Monster dookies from quarantined, binge-eating locals put massive strain on New Orleans pipes

Monster loads from overeating quarantined citizens put massive strain on New Orleans pipes - New Orleans news - Neutral Ground News

Area plumbers are busting their butts as they take an explosive load of service calls from homeowners, renters, and apartment dwellers during the coronavirus pandemic.

Quarantined, binge-eating locals taking advantage of drive-thrus, deliveries, takeouts, and curbside pickups are contributing to massive dumpage levels that threaten to completely blowout old, delicate New Orleans pipes, according to sources on the frontlines of near-disaster. An additional complication is what people apparently are using to complete those bowel movements.

Plumbers report fixing toilets clogged with pages and pages of newspapers because residents are saving now rare store-bought toilet paper which has become a new form of currency.

“We’re seeing folks trying to flush entire editions of The Times-Picayune New Orleans Advocate Gambit Democrat States and Daily City Item,” said Sonny “Crack” Chenevert of Clean Yo Drain, who admitted he himself is guilty of the practice at times. “Look, I don’t blame ’em so I can’t judge ’em, I can only help fix the aftermath. It’s all a little chaotic, but in the end, I love this shit, literally, because that means we’re making triple time and a half responding to customers.”

Another issue, Chenevert said, is people stuck in quarantine are becoming constipated from overeating, especially restaurant food like red lazy gravy lasagna, double Black Angus cheeseburgers doused with spicy shame, lemon-grass and nap-time scented vermicelli, donkey doodle cholesterol booster cookies, 100% saturated fat chocolate chip and hello-elastic-waistbands brookies, surf-and-turf-and-no-more-self-worth po-boys, sloth smothered mudbugs, and creamy red beans and rice with hot sausage topped off with a loaf of buttered bread and greasy dignity. Though, the amount of alcohol people are consuming during quarantine seems to be helping to loosen things up and alleviate one of the problems.

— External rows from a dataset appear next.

/-- Keep sectors that a home returned. -/
def State.gwKeep (s : State) (d home id off : Nat) (bs : List Byte) : State :=
  let key := (id * 2 ^ 40 + off) / 256
  let set := gwSet id off
  let g := (s.die d).gate home
  let js := sectorsOf (off % 256) bs.length
  let mask : BitVec 8 := js.foldl (fun m j => m ||| (1#8 <<< j)) 0
  let old := g.find? (fun l => l.key == key)
  let w := match old with
    | some l => l.way
    | none =>
      let ls := g.filter (fun l => gwSetOfKey l.key == set)
      match (List.range 16).find? (fun w => !ls.any (fun l => l.way == w)) with
      | some w => w
      | none => plruVictim (sget 0 (s.die d).gplru (home * 2048 + set)) (fun _ => true)
  let l : GwLine := old.getD { key := key, way := w, valid := 0, data := [] }
  let l := { l with valid := l.valid ||| mask, data := l.data.writeN (off % 256) bs }
  let s := s.modGate d home (fun g => g.filter (fun x => !(x.key == key || (gwSetOfKey x.key == set && x.way == w))) ++ [l])
  s.gwTouch d home set w

/-- Whether an offset lies in a DEVICE or STRONG page: each access of one is performed at its home (R237, R252). -/
def Obj.uncached (o : Obj) (off : Nat) : Bool :=
  match o.extent (off / 65536) with
  | some e => e.ty == .device || e.ty == .strong
  | none => false

/-- Read whole sectors of a line from a core of a die: at the home slice, or through the gateway (R240). -/
def State.dieRead (s : State) (w id off n cid : Nat) : State × Ans :=
  let d := askerDie w
  match s.obj id with
  | none => (s, .object)
  | some o =>
    if o.die = d then s.homeRead w id off n cid
    else if o.uncached off then s.homeRead w id off n cid
    else
      let p := s.hop d o.die
      let g := (s.die d).gate p
      let key := (id * 2 ^ 40 + off) / 256
      match g.find? (fun l => l.key == key && (sectorsOf (off % 256) n).all (fun j => l.valid.getLsbD j)) with
      | some l => (s.gwTouch d p (gwSet id off) l.way, .ok (l.data.readN (off % 256) n))
      | none =>
        match s.homeRead w id off n cid with
        | (s, .ok bs) =>
          (if off % 32 = 0 && n % 32 = 0 then (s.gwKeep d p id off bs).charge cid 4 else s, .ok bs)
        | r => r

/-- Writes pass through to the home slice and update the sectors the gateway holds (R240). -/
def State.dieWrite (s : State) (w id off : Nat) (rs : List (Nat × List Byte)) (cid : Nat) : State × Ans :=
  let d := askerDie w
  match s.homeWrite w id off rs cid with
  | (s, .ok bs) =>
    match s.obj id with
    | none => (s, .ok bs)
    | some o =>
      let key := (id * 2 ^ 40 + off) / 256
      (if o.die = d then s
       else s.modGate d (s.hop d o.die) (fun g => g.map (fun l =>
         if l.key = key && l.valid.getLsbD (off % 256 / 32) then
           { l with data := rs.foldl (fun m r => m.writeN (r.1 % 256) r.2) l.data } else l)), .ok bs)
  | r => r

/-- BYPASS of a CID as another state has it: an atomic is one request, served by one bypass (R352). -/
def State.bypassAs (s t : State) (cid : Nat) : State :=
  let k := cid * 8 + 3
  if sget 0 s.sched.counters k = sget 0 t.sched.counters k then s
  else s.modSched (fun x => { x with counters := sput x.counters k (sget 0 t.sched.counters k) })

/-- An atomic's read and write at the home, indivisible; the gateway drops its copy of the line (R141, R240). Where the home
has become unreachable it has the fate of a store (R378). -/
def State.dieAtomic (s : State) (w id off n cid : Nat) (f : List Byte → Option (List Byte)) : State × Ans :=
  let d := askerDie w
  let dead := match s.obj id with | some o => (s.die o.die).named | none => false
  if dead then (s.lostHome w cid (addrOf id off), .stall)
  else match s.homeRead w id off n cid with
  | (s1, .ok old) =>
    let drop (s : State) : State := match s.obj id with
      | none => s
      | some o => s.modGate d (s.hop d o.die) (fun g => g.filter (fun l => l.key != (id * 2 ^ 40 + off) / 256))
    match f old with
    | none => (drop s1, .ok old)
    | some new =>
      match s1.homeWrite w id off [(off, new)] cid with
      | (s2, .ok _) => (drop (s2.bypassAs s1 cid), .ok old)
      | r => r
  | r => r

/-- Poison the word of a global address where it stands (R376). -/
def State.poisonAt (s : State) (a : Word) : State :=
  match (s.homeOf (idOf a) (offOf a)).filter (fun h => h.ext.back == 0) with
  | none => s
  | some h =>
    let w := offOf a % 256 / 8
    match ((s.die h.die).slice h.slot).find h.set h.key with
    | some l => if l.valid.getLsbD (w / 4) then s.putLine h { l with ecc := { l.ecc with poison := l.ecc.poison ++ [w] } } else s.hbmPoison [h.hbm / 8 + w]
    | none => s.hbmPoison [h.hbm / 8 + w]

/-- Every gateway line of a die is dropped at a PKG, POD or SYS acquire: none has been refreshed since the
epoch that this acquire begins (R136, R240; log 10). -/
def State.gwPrune (s : State) (d : Nat) : State := s.modDie d (fun x => { x with gates := [] })

end Sys2Proof.Machine
end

“If you’re going to eat a lot, drink a lot. Your plumbing will thank you. Your plumber? Probably not so much. But we’re at least getting paid well.”

Ed and Elaine Schechter of Elmwood are longtime newspaper readers and wipers going back to the days of The States-Item. The husband and wife who fancy themselves as highly experienced professionals offered advice to all the amateurs who just started up during the pandemic.

“Read and wipe,” Ed noted. “Never wipe and read. Ever.”

New Orleans pipes, which are said to be older than the city itself, are extremely delicate and require endless care provided by an army of plumbers like Chenevert.

“It may not be glamorous but it’s what nature called me to do just like my daddy, my daddy’s daddy, and my daddy’s daddy’s mama, she was a tough ol’ broad, and I’m happy to do it.”